Oui je sais, j’exagère ! Mais quand même ! Il y a des initiatives qui par leurs excès, leur caractère grotesque et déplacé, vont finir par discréditer une cause pourtant juste et nécessaire. Laissez- moi vous narrer…

Cela se passe chez nos voisins Anglais. Comme nous, les habitants de la perfide Albion aiment se repaître des nombreuses rediffusions de dessins animés, le soir, pendant la consommation du fish & chips ! Et comme chez nous, ils ont « leurs beaufs », des téléspectateurs, généralement impassibles devant toutes les détresses du monde, mais prêts à lever l’épée contre n’importe quelle chimère pour se donner une image de bon citoyen !

L’objet du litige ? Un cigare. Celui sur lequel avidement tire Tom, l’inusable chat de « Tom et Jerry ».

Peu importe à ces téléspectateurs que ces dessins animés soient de véritables petits joyaux de la production cinématographique mondiale. Peu leur importe qu’ils aient été réalisés il y a plus d’un demi-siècle. Ils ont protesté et exigé la censure.

Non, non, ne croyez pas qu’ils avaient trop fumé la moquette.

L’outrage était d’une provocation intolérable : en pleine campagne de lutte contre le tabagisme, l’un des épisodes dernièrement projeté sur les écrans montrait (5 secondes) un Tom, ingénieux et séducteur, tentant d’épater sa chatte de compagne en roulant sa cigarette d’une seule patte. Dans une autre diffusion, il parodie les parodies déjà les plus parodiées, représentant un grand patron fumant un barreau de chaise.

Evidemment, d’un simple point de vue pédagogique, ça fait tâche dans le tableau, à l’heure où les enfants s’agglutinent devant l’écran, entre deux pubs, en nourrissant leur diabète.

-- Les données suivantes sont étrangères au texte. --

/-- The pseudo-instructions are not atomic (44_host_api.md R178, 20_memory.md R68): of any two hosts, when `k`
writes its operands after `j` wrote its own, `j`'s `pcg.srandom A, B` ends without an error and has seeded the
block with `k`'s operands. With `j` and `k` exchanged it says the same of `k`'s call: each can corrupt the
other's. -/
def Obligations.InterleavedHostsCorruptEachOther : Prop :=
  ∀ (s : State) (j k : Nat) (a b a' b' : DWord) (rest rest' : List HostOp) (ts : List Turn), j ≠ k →
    s.block.phase = .idle →
    (s.master j).pending = pcgSrandom a b ++ rest → (s.master k).pending = pcgSrandom a' b' ++ rest' →
    s.turns = List.replicate 4 (.host j) ++ List.replicate 4 (.host k) ++ [.host j, .engine, .host j] ++ ts →
    ∃ t, Host.Core.run Sys2Proof.core 11 s = .next t ∧ t.block.phase = .idle ∧ t.block.errcode = .ok ∧
      (t.master j).pending = rest ∧ (t.master j).answers.head? = some (.data 0#32) ∧
      t.block.inc = (b' <<< 1) ||| 1#64 ∧
      t.block.acc = lcgNext (((b' <<< 1) ||| 1#64) + a') ((b' <<< 1) ||| 1#64)

/-! ## The hosts' pseudo-instructions (44_host_api.md)

Host `k` performs one with no turn prescribed, in the default order of log entry 2: the engine moves while
`BUSY`, and the first host with an access pending otherwise, so that no host comes between two of its accesses.
Host `k` is any host, the hosts before it having nothing pending; those after it may. -/

/-- `pcg.save` reads the whole state and leaves the block (44_host_api.md R175; default order: log entry 2). -/
def Obligations.PcgSaveReadsTheWholeState : Prop :=
  ∀ (s : State) (k : Nat) (rest : List HostOp), s.turns = [] → s.block.phase = .idle →
    (∀ j, j < k → (s.master j).pending = []) → (s.master k).pending = pcgSave ++ rest →
    ∃ t, Host.Core.run Sys2Proof.core 4 s = .next t ∧ (t.master k).pending = rest ∧ t.block = s.block ∧
      savedState (t.master k).answers = some { acc := s.block.acc, inc := s.block.inc }

/-- `pcg.restore X, Y` loads the serialized state, with bit 0 of `Y` forced (44_host_api.md R174); so a state
read by `pcg.save` is restored exactly. Default order: log entry 2. -/
def Obligations.PcgRestoreLoadsTheState : Prop :=
  ∀ (s : State) (k : Nat) (x y : DWord) (rest : List HostOp), s.turns = [] → s.block.phase = .idle →
    (∀ j, j < k → (s.master j).pending = []) → (s.master k).pending = pcgRestore x y ++ rest →
    ∃ t, Host.Core.run Sys2Proof.core 7 s = .next t ∧ (t.master k).pending = rest ∧
      t.block.phase = .idle ∧ t.block.acc = x ∧ t.block.inc = y ||| 1#64 ∧
      (y.getLsbD 0 = true → t.block.inc = y) ∧ t.block.result = s.block.result

/-- `pcg.srandom A, B` seeds the block (44_host_api.md R171; default order: log entry 2). -/
def Obligations.PcgSrandomSeedsTheBlock : Prop :=
  ∀ (s : State) (k : Nat) (a b : DWord) (rest : List HostOp), s.turns = [] → s.block.phase = .idle →
    (∀ j, j < k → (s.master j).pending = []) → (s.master k).pending = pcgSrandom a b ++ rest →
    ∃ t, Host.Core.run Sys2Proof.core 7 s = .next t ∧ (t.master k).pending = rest ∧
      t.block.phase = .idle ∧ t.block.inc = (b <<< 1) ||| 1#64 ∧
      t.block.acc = lcgNext (((b <<< 1) ||| 1#64) + a) ((b <<< 1) ||| 1#64)

/-- `pcg.random` returns the output of the state and advances it (44_host_api.md R172; default order: log
entry 2). -/
def Obligations.PcgRandomReturnsTheNextOutput : Prop :=
  ∀ (s : State) (k : Nat) (rest : List HostOp), s.turns = [] → s.block.phase = .idle →
    (∀ j, j < k → (s.master j).pending = []) → (s.master k).pending = pcgRandom ++ rest →
    ∃ t, Host.Core.run Sys2Proof.core 4 s = .next t ∧ (t.master k).pending = rest ∧
      t.block.phase = .idle ∧ (t.master k).answers.head? = some (.data (output s.block.acc)) ∧
      t.block.acc = lcgNext s.block.acc s.block.inc ∧ t.block.inc = s.block.inc

/-- `pcg.boundedrand b` (44_host_api.md R173): with `b = 0` the call fails with `BOUND_ZERO`, delivers no
value and draws nothing; otherwise it ends and returns a value below `b`. Default order: log entry 2. -/
def Obligations.PcgBoundedrandFailsOnZeroAndElseReturns : Prop :=
  ∀ (s : State) (k : Nat) (b : Word) (rest : List HostOp), s.turns = [] → s.block.phase = .idle →
    (∀ j, j < k → (s.master j).pending = []) → (s.master k).pending = pcgBoundedrand b ++ rest →
    (b = 0#32 → ∃ t, Host.Core.run Sys2Proof.core 3 s = .next t ∧ (t.master k).pending = rest ∧
      (t.master k).answers.head? = some (.callFailed .boundZero) ∧
      t.block = { s.block with bound := 0#32, errcode := .boundZero }) ∧
    (b ≠ 0#32 → ∃ n t v, Host.Core.run Sys2Proof.core n s = .next t ∧ (t.master k).pending = rest ∧
      t.block.phase = .idle ∧ (t.master k).answers.head? = some (.data v) ∧ v.toNat < b.toNat ∧
      t.block.inc = s.block.inc)

/-- 30_encoding.md R89: the listing triple of a host line is its access, for example of `CMD SEED` and of
`RD RESULT`. -/
def Obligations.ListingTriplesAreTheAccesses : Prop :=
  (AsmLine.cmd .seed).listing = { write := true, off := 0x00, data := some 0x00000001#32 } ∧
  (AsmLine.rd .result).listing = { write := false, off := 0x08, data := none } ∧
  ∀ l : AsmLine,
    (l.listing.data = none → l.listing.write = false ∧ l.access = .read l.listing.off 32) ∧
    (∀ d, l.listing.data = some d → l.listing.write = true ∧ l.access = .write l.listing.off 32 d)
end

Moi, ce qui m’épate, ce n’est pas seulement la connerie des gens. (Les mêmes qui applaudissent leur télé dès qu’on leur offre une paire de seins ou de fesses, ou qui s’avalent un chef d’oeuvre de découpe humaine à la tronçonneuse, se donnent des airs vertueux en s’offrant un combat sans risque, ni frais).

Non, ce qui me laisse pantois, c’est l’attitude du CSA anglais (je ne sais pas comment on le nomme !) qui a accédé à la demande des téléspectateurs et exigé le redécoupage des scénettes incriminées. Le Parisien (23/08/06) confirme que la compagnie Turner va devoir épurer les 162 épisodes de Tom et Jerry en repeignant, une à une, les images litigieuses.

A d’autres époques, on connut ce type de censure. Le génial Morris, créateur de Lucky Luke aimait à rappeler que les premiers supports de bande dessinée avaient exigé, à la demande je crois d’autorités politiques, de faire disparaître le fameux revolver du cow-boy. La main de Lucky Luke en prit alors la forme. Plus récemment encore, la cigarette que mâchouillait notre héros s’est vue transformée en ridicule brindille.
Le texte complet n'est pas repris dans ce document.